OMIM numbers: 192600, 160760 (MYH7), 115195, 191045 (TNNT2), 115197, 600958 (MYBPC3), 613690, 191044 (TNNI3)

Dr. rer. nat. Christoph Marschall

Scientific Background

Hypertrophic cardiomyopathy (HCM) is an autosomal dominant, structural disease of the heart muscle and has a prevalence of approx. 1 in 500 within the Caucasian population. The disease is usually associated with an asymmetrical increase in muscle mass of the left ventricle with the interventricular septum being involved. The consequence is characteristic changes in ECG (q-wave, ST segment, p-wave).
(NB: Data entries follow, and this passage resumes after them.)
-- ==== Sys2Proof/Machine/IndexMemory.lean ====
section
/-! DEFINITION. The index-register and memory instructions (44_index_memory.md). -/

namespace Sys2Proof.Machine

/-- `Annn` LD I, addr (R150). -/
def execLdI (nnn : Addr12) (s : State) : Outcome := .next { s with i := zextAddr nnn }

/-- `Fx1E` ADD I, Vx (R151): modulo 65536, no flag. -/
def execAddI (x : RegIdx) (s : State) : Outcome := .next { s with i := s.i + zextByte (s.getV x) }

/-- `Fx29` LD F, Vx (R152). -/
def execLdF (x : RegIdx) (s : State) : Outcome := .next { s with i := glyphAddr (s.getV x) }

/-- `Fx33` BCD Vx (R153). -/
def execBcd (x : RegIdx) (s : State) : Outcome :=
  storeChecked s.i.toNat (decimalDigits (s.getV x)) s

/-- `Fx55` LD [I], Vx (R154). -/
def execStoreRegs (x : RegIdx) (s : State) : Outcome :=
  storeChecked s.i.toNat (s.regBlock x) s

/-- `Fx65` LD Vx, [I] (R155). -/
def execLoadRegs (x : RegIdx) (s : State) : Outcome := .next (s.loadBlock x)

end Sys2Proof.Machine
end

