-- ==== Sys2Proof/Certificates/Slice0/Obligations.lean ====
section
/-! DEFINITION. The statements for the provers, from the numbered rules of spec/. A docstring says which rule or section a statement formalises; where a clause rests on a decision of spec/92_eei_decisions.md or on the model's own log, it says so. -/

open Sys2Proof Sys2Proof.Machine

/-! ### Encoding (30_encoding.md) -/

/-- 30_encoding.md section 3: decoding the word of any well-formed instruction gives that instruction, every operand at every value. -/
def Obligations.DecodeEncodeRoundTrip : Prop :=
  ∀ i : Instr, i.wellFormed = true → decodeWord (encode i) = .ok i

/-- 30_encoding.md section 3: a word that decodes is the word of the instruction it decodes to (no bit is dropped, the unused `y` of the shifts included), and that instruction is well-formed. -/
def Obligations.EncodeDecodeRoundTrip : Prop :=
  ∀ (w : Word) (i : Instr), decodeWord w = .ok i → encode i = w ∧ i.wellFormed = true

/-- 30_encoding.md section 3 and opcode_table.json: a word decodes to an instruction exactly when it lies in a row of the table, to the instruction of that row, and no word lies in two rows. -/
def Obligations.DecoderAgreesWithOpcodeTable : Prop :=
  (∀ (w : Word) (i : Instr), decodeWord w = .ok i → tableRow i ∈ opcodeRows ∧ matchesRow w (tableRow i) = true) ∧
  (∀ (w : Word) (row : Word × Word), row ∈ opcodeRows → matchesRow w row = true →
    ∃ i, decodeWord w = .ok i ∧ tableRow i = row) ∧
  (∀ (w : Word) (r₁ r₂ : Word × Word), r₁ ∈ opcodeRows → r₂ ∈ opcodeRows →
    matchesRow w r₁ = true → matchesRow w r₂ = true → r₁ = r₂)

/-- 30_encoding.md section 4: the illegal words, family by family; each is refused under its own name. -/
def Obligations.IllegalWordsByFamily : Prop :=
  ∀ w : Word, decodeWord w = .error (.illegalWord w) ↔
    (w.toNat / 4096 = 0x0 ∧ w.toNat ≠ 0x00E0 ∧ w.toNat ≠ 0x00EE) ∨
    ((w.toNat / 4096 = 0x5 ∨ w.toNat / 4096 = 0x9) ∧ w.toNat % 16 ≠ 0) ∨
    (w.toNat / 4096 = 0x8 ∧ w.toNat % 16 ∈ [0x8, 0x9, 0xA, 0xB, 0xC, 0xD, 0xF]) ∨
    (w.toNat / 4096 = 0xE ∧ w.toNat % 256 ∉ [0x9E, 0xA1]) ∨
    (w.toNat / 4096 = 0xF ∧ w.toNat % 256 ∉ [0x07, 0x0A, 0x15, 0x18, 0x1E, 0x29, 0x33, 0x55, 0x65])

/-- 30_encoding.md sections 1 and 3: at least one word from each instruction file (41 to 45), written out bit by bit, and one illegal word. -/
def Obligations.SampleWordsDecode : Prop :=
  decodeWord 0b0000000011100000#16 = .ok .cls ∧
  decodeWord 0b1101000100100101#16 = .ok (.drw 1 2 5) ∧
  decodeWord 0b0010001100000000#16 = .ok (.call 0x300) ∧
  decodeWord 0b1000000000010100#16 = .ok (.addReg 0 1) ∧
  decodeWord 0b1111001001010101#16 = .ok (.storeRegs 2) ∧
  decodeWord 0b1110010110011110#16 = .ok (.skp 5) ∧
  decodeWord 0b0101000100100001#16 = .error (.illegalWord 0x5121#16)

/-! ### The cycle and the transactions (40_cycle.md) -/

/-- 40_cycle.md section 1: a cycle of a ready core whose word decodes runs exactly that instruction, on the state in which `redraw` is false and PC has moved on by 2.
With a pending `Cycle(r)` the byte is the host's; with nothing pending it is free (the model's choice, log entries 1 and 2). -/
def Obligations.StepRunsDecodedInstruction : Prop :=
  ∀ (s : State) (i : Instr), s.phase = .ready → decodeWord s.fetchWord = .ok i →
    (s.inputs = [] → step s = exec i { s with redraw := false, pc := s.pc + 2, cycleByte := none, response := .ok }) ∧
    (∀ r rest, s.inputs = .cycle r :: rest →
      step s = exec i { s with inputs := rest, redraw := false, pc := s.pc + 2, cycleByte := r, response := .ok })

/-- 40_cycle.md section 1 and 60_exceptions.md section 1 (decisions D4, D5): a cycle on an illegal word halts the core with `DecodeFailure`, the word and the address it was fetched from; `redraw` is false, PC two further, nothing else changes.
With a pending `Cycle(r)` the byte is the host's; that a step with nothing pending is a `Cycle` with a free byte is the model's choice (log entries 1 and 2), and so is the field `response` (log entry 3). -/
def Obligations.StepRaisesDecodeFailure : Prop :=
  ∀ (s : State) (e : DecodeError), s.phase = .ready → decodeWord s.fetchWord = .error e →
    (s.inputs = [] → ∃ t, step s = .next t ∧
      FaultedFrom (.decodeFailure s.fetchWord)
        { s with redraw := false, pc := s.pc + 2, cycleByte := none, response := .ok } t ∧
      t.fault = some ⟨.decodeFailure s.fetchWord, s.pc⟩) ∧
    (∀ r rest, s.inputs = .cycle r :: rest → ∃ t, step s = .next t ∧
      FaultedFrom (.decodeFailure s.fetchWord)
        { s with inputs := rest, redraw := false, pc := s.pc + 2, cycleByte := r, response := .ok } t ∧
      t.fault = some ⟨.decodeFailure s.fetchWord, s.pc⟩)

/-- 20_memory.md section 3 (addresses reduced by decision D3): the fetched word has the byte at PC as its high half and the byte at PC + 1 as its low half, each address modulo 4096, at any PC. -/
def Obligations.FetchIsBigEndian : Prop :=
  ∀ s : State, s.fetchWord.toNat =
    256 * (s.mem.read s.params.fontRom (s.pc.toNat % 4096)).toNat + (s.mem.read s.params.fontRom ((s.pc.toNat + 1) % 4096)).toNat

/-- 40_cycle.md section 2 (decisions D18, D32): which phase admits which transaction, and how the model stops on the others. -/
def Obligations.PhasesAdmitTransactions : Prop :=
  ∀ s : State,
    (∀ t, (t = .reset ∨ t = .observe) → ∃ u, transact t s = .next u) ∧
    (s.phase = .empty → (∀ r, transact (.cycle r) s = .refused .noMove) ∧
      (∀ b, ∃ u, transact (.load b) s = .next u) ∧ (∃ u, transact .tick s = .next u) ∧
      ∀ k, ∃ u, transact (.setKeys k) s = .next u) ∧
    (s.phase = .ready → (∀ b, transact (.load b) s = .refused .noMove) ∧
      (∀ r, ∃ u, transact (.cycle r) s = .next u) ∧ (∃ u, transact .tick s = .next u) ∧
      ∀ k, ∃ u, transact (.setKeys k) s = .next u) ∧
    (s.phase = .halted → ∀ t, t ≠ .reset → t ≠ .observe → transact t s = .fault .haltedCore)

/-- 60_exceptions.md R214: `Tick`, admitted in `Empty` and `Ready`, lowers each timer by one, floored at zero, and changes nothing else. -/
def Obligations.TickCountsDown : Prop :=
  ∀ s : State, (s.phase = .empty ∨ s.phase = .ready) → ∃ t, transact .tick s = .next t ∧
    t.dt.toNat = s.dt.toNat - 1 ∧ t.st.toNat = s.st.toNat - 1 ∧
    t = { s with dt := t.dt, st := t.st, response := .noOutput }

/-- 40_cycle.md R93: `SetKeys(k)` overwrites the whole keypad and changes no other state; and in every state no transaction but another `SetKeys` (or `Reset`) changes the keypad, so the snapshot holds until then. -/
def Obligations.SetKeysOverwritesKeypad : Prop :=
  ∀ (s : State) (k : Vector Bool 16), (s.phase = .empty ∨ s.phase = .ready) →
    ∃ t, transact (.setKeys k) s = .next t ∧ (∀ j : Fin 16, t.keys[j] = k[j]) ∧
      t = { s with keys := t.keys, response := .noOutput } ∧
      ∀ (x : Transaction) (r u : State), x ≠ .reset → (∀ k', x ≠ .setKeys k') → transact x r = .next u → u.keys = r.keys

/-- 40_cycle.md R94: `Observe` returns `redraw`, the pixels, `phase` and `fault`, and changes nothing (the returned values stand in the model's `response`). -/
def Obligations.ObserveChangesNothing : Prop :=
  ∀ s : State, ∃ t o, transact .observe s = .next t ∧ t = { s with response := .observed o } ∧
    o.redraw = s.redraw ∧ (∀ p : Fin 2048, o.fb.getLsbD p.val = s.fb.getLsbD p.val) ∧
    o.phase = s.phase ∧ o.fault = s.fault

/-- 70_reset_and_hazards.md section 1: `Load` in `Empty` copies an image of at most 3584 bytes to 0x200 up, leaves every other byte and all other state alone, and the core is `Ready`. -/
def Obligations.LoadCopiesImage : Prop :=
  ∀ (s : State) (bytes : List Byte), s.mem.wf s.params.fontRom = true → s.phase = .empty → bytes.length ≤ 3584 →
    ∃ t, transact (.load bytes) s = .next t ∧ t.phase = .ready ∧ t.response = .ok ∧
      (∀ (j : Nat) (h : j < bytes.length), t.memRead (0x200 + j) = bytes[j]) ∧
      (∀ a, a < 4096 → (a < 0x200 ∨ 0x200 + bytes.length ≤ a) → t.memRead a = s.memRead a) ∧
      t = { s with mem := t.mem, phase := t.phase, response := t.response }

/-- 70_reset_and_hazards.md section 1: after `Reset` and the `Load` of an image of at least two bytes, the first cycle fetches the image's first two bytes, high byte first; after an empty image it fetches the zero word, which is illegal. -/
def Obligations.FirstCycleFetchesImage : Prop :=
  (∀ (b₀ b₁ : Byte) (rest : List Byte), (b₀ :: b₁ :: rest).length ≤ 3584 →
    ∃ t, transact (.load (b₀ :: b₁ :: rest)) State.reset = .next t ∧
      t.fetchWord.toNat = 256 * b₀.toNat + b₁.toNat) ∧
  (∃ t, transact (.load []) State.reset = .next t ∧ t.fetchWord = 0 ∧
    decodeWord t.fetchWord = .error (.illegalWord 0))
The phenotype ranges from benign forms, forms with reduced penetrance to malignant forms with a high risk of sudden cardiac death occurring already during childhood. The average life expectancy is 66 years; however, the prognosis depends on the underlying molecular cause.

So far, approx. 650 mutations in 15 different genes have been identified to cause HCM. All except two of them encode cardiac sarcomeric proteins. More than 85% of all mutations described so far are located in the genes for the ß-myosin heavy chain (MYH7), the myosin binding protein C (MYBPC3), troponin T (TNNT2) and troponin I (TNNI3). Approx. 50% of all mutations can be detected during the first step of the diagnostic procedure, which comprises a search for mutations in 16 exons. The current routine diagnostics enable detection of mutations in approx. 60% of all HCM cases. Deletions of single exons or entire genes are very rare (< 1% of all cases) and are therefore not analyzed.